Nessuno, più di Gori, sa cosa vuol dire giocare nel Benevento. Duecentosette presenze in regular season dal 2006 ai giorni nostri, salgono a 224 contando play off e coppe nazionali. E’ il terzo giallorosso nella classifica ‘all time’ dietro ai soli Graziano Iscaro e Stefano Mastroianni. Difficile sottrarre un flash specifico dall’album dei ricordi. Nel 2009, grazie alle sue parate, portò il Benevento alle soglie del sogno della B. Poi se lo prese con gli interessi sette anni dopo, neutralizzando rigori importanti (e non solo) nell’indimenticabile annata 2015/2016. La stagione successiva, nel match interno con il Cittadella, si rivelò insuperabile negli ultimi minuti. Cragno era assente, impegnato con l’Under 21, lui volò da un palo all’altro  blindando tre punti di platino per gli uomini di Baroni. Uscì dal campo commosso, tra cori di giubilo che si alzavano dai gradoni verso il cielo.
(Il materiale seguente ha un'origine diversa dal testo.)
-- ==== Sys2Proof/Machine/TreeBuilder.lean ====
section
/-! DEFINITION. The Tree Builder: the priority queue, INIT, COMBINE, and the commands BUILD and RDN (41_tree_builder.md). -/

namespace Sys2Proof.Machine

/-! ### The priority queue (R120, R121) -/

/-- The arena and the queue that BUILD works on. -/
structure Forest where
  arena : Arena
  inq : QueueBits
  deriving DecidableEq, Repr

/-- An entry of the queue: a node index and the weight of the sub-tree rooted there. -/
structure QueueEntry where
  w : Weight
  n : Nat
  deriving DecidableEq, Repr

/-- `key(a) < key(b)`: by weight as an unsigned number, then by index (R121). -/
def keyLt (a b : QueueEntry) : Bool :=
  a.w.toNat < b.w.toNat || (a.w.toNat == b.w.toNat && a.n < b.n)

/-- The queue's entry at node `n`: there is one iff `INQ[n] = 1` (R24). -/
def Forest.entryAt (f : Forest) (n : Nat) : Option QueueEntry :=
  match f.inq[n]?, f.arena[n]? with
  | some (some true), some (some nd) => some ⟨nd.w, n⟩
  | _, _ => none

/-- The entries of the queue, in ascending index (R24). -/
def Forest.queue (f : Forest) : List QueueEntry :=
  (List.range Config.nNode).filterMap f.entryAt

/-- The entry of least key. -/
def leastKey : List QueueEntry → Option QueueEntry
  | [] => none
  | e :: es =>
    match leastKey es with
    | none => some e
    | some m => if keyLt m e then some m else some e

/-- `peekMin()`: `none` on an empty queue (R120). -/
def Forest.peekMin (f : Forest) : Option QueueEntry := leastKey f.queue

/-- `INQ[n] <- b`. -/
def Forest.setInq (f : Forest) (n : Nat) (b : Bool) : Forest :=
  { f with inq := f.inq.setIfInBounds n (some b) }

/-- `removeMin()`: the least entry and the queue without it; `none` on an empty queue (R120). -/
def Forest.removeMin (f : Forest) : Option (QueueEntry × Forest) :=
  match f.peekMin with
  | none => none
  | some m => some (m, f.setInq m.n false)

/-- `insert(n)` of a node whose entries are being written (R120, R123). -/
def Forest.insertNode (f : Forest) (n : Nat) (nd : Node) : Forest :=
  { f with arena := f.arena.setIfInBounds n (some nd) }.setInq n true

/-! ### INIT and COMBINE -/

/-- The leaf of Symbol `c` (R22, R23, R122). -/
def leafNode (c : Nat) (count : Count) : Node :=
  { w := count.setWidth 40, l := 0, r := 0, leaf := true, sym := BitVec.ofNat 8 c }

/-- The internal node over `x`, removed first and so the left child, and `y`, removed second (R123, R124). -/
def internalNode (x y : QueueEntry) : Node :=
  { w := x.w + y.w, l := BitVec.ofNat 9 x.n, r := BitVec.ofNat 9 y.n, leaf := false, sym := 0 }

/-- INIT: 256 leaves, all in the queue; the entries of nodes 256 to 510 are not written yet (R122). -/
def initForest (freq : Vector Count Config.nLeaf) : Forest where
  arena := Vector.ofFn fun n => if h : n.val < 256 then some (leafNode n.val freq[n.val]) else none
  inq := Vector.ofFn fun n => some (n.val < 256)

/-- COMBINE(k). Both removals find an entry (R123): on a queue that held fewer than two entries, which never happens,
the forest would be left as it is and node `256 + k` without a value. -/
def combine (f : Forest) (k : Nat) : Forest :=
  match f.removeMin with
  | none => f
  | some (x, f1) =>
    match f1.removeMin with
    | none => f
    | some (y, f2) => f2.insertNode (256 + k) (internalNode x y)

/-- INIT, then COMBINE(0), ..., COMBINE(k - 1). -/
def buildSteps (freq : Vector Count Config.nLeaf) : Nat → Forest
  | 0 => initForest freq
  | k + 1 => combine (buildSteps freq k) k

/-- INIT and all 255 combination steps (R125, R126). Irreducible, so that no proof runs it by unfolding. -/
@[irreducible] def buildForest (freq : Vector Count Config.nLeaf) : Forest := buildSteps freq Config.nStep

/-! ### BUILD and RDN -/

/-- The arena and queue are those of `f`: the tree is valid, the code table stale (R125, R27, R28). -/
def State.installForest (s : State) (f : Forest) : State :=
  { s with arena := f.arena, inq := f.inq, tv := true, cv := false }

/-- BUILD: refused while a decode is active, else the whole arena and queue are rebuilt from FREQ (R125). -/
def execBuild (s : State) : Host.Outcome State Fault Refusal :=
  if s.active then answer .errBusy s else answer .ok (s.installForest (buildForest s.freq))

/-- What RDN returns of a node: the structure word, or the weight (R131). -/
def nodeData (sel : BitVec 8) (nd : Node) : RespData :=
  if sel = 0 then nd.structureWord else nd.w.setWidth 48

/-- RDN: range, then TV, then the node (R131). -/
def execRdn (sel : BitVec 8) (idx : NodeIdx) (s : State) : Host.Outcome State Fault Refusal :=
  if rdnInRange sel idx then
    if s.tv then
      match nodeAt s.arena idx with
      | .ok nd => answerData (nodeData sel nd) s
      | .error e => .fault e
    else answer .errSeq s
  else answer .errRange s

end Sys2Proof.Machine
end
Parliamoci chiaro, avrebbe meritato la riconferma in serie A, quando la dirigenza decise di puntare sul dualismo Belec-Brignoli affidando inizialmente il ruolo di ‘terzo’ a Piscitelli. Eppure Ghigo non è uomo dedito alle polemiche, è un leader silenzioso che sa quando intervenire, non solo in campo. E così, dopo un anno a Venezia è tornato nella sua città adottiva per tentare nuovamente la scalata. Con grande umiltà. E a proposito di questo c’è un’immagine destinata a diventare simbolo. Lo scorso anno, dopo l’eliminazione ai play off con il Cittadella, quando il clima all’esterno del Vigorito era teso, furono lui e Maggio – non a caso – a intrattenersi a lungo con un gruppo di tifosi nel tentativo di sbollire insieme la rabbia. Uno di questi gli imputò di non aver preteso di giocare al posto di Montipò, reduce da una prestazione opaca. Con pacatezza, nonostante il momento, rispose sicuro: “Lorenzo è il futuro, è un grandissimo portiere e lo dimostrerà il prossimo anno. Capita a tutti di sbagliare, anche ai più grandi”. Aveva ragione lui, come sempre. Buon compleanno Ghigo, 22+18, ma c’è ancora un sogno da realizzare.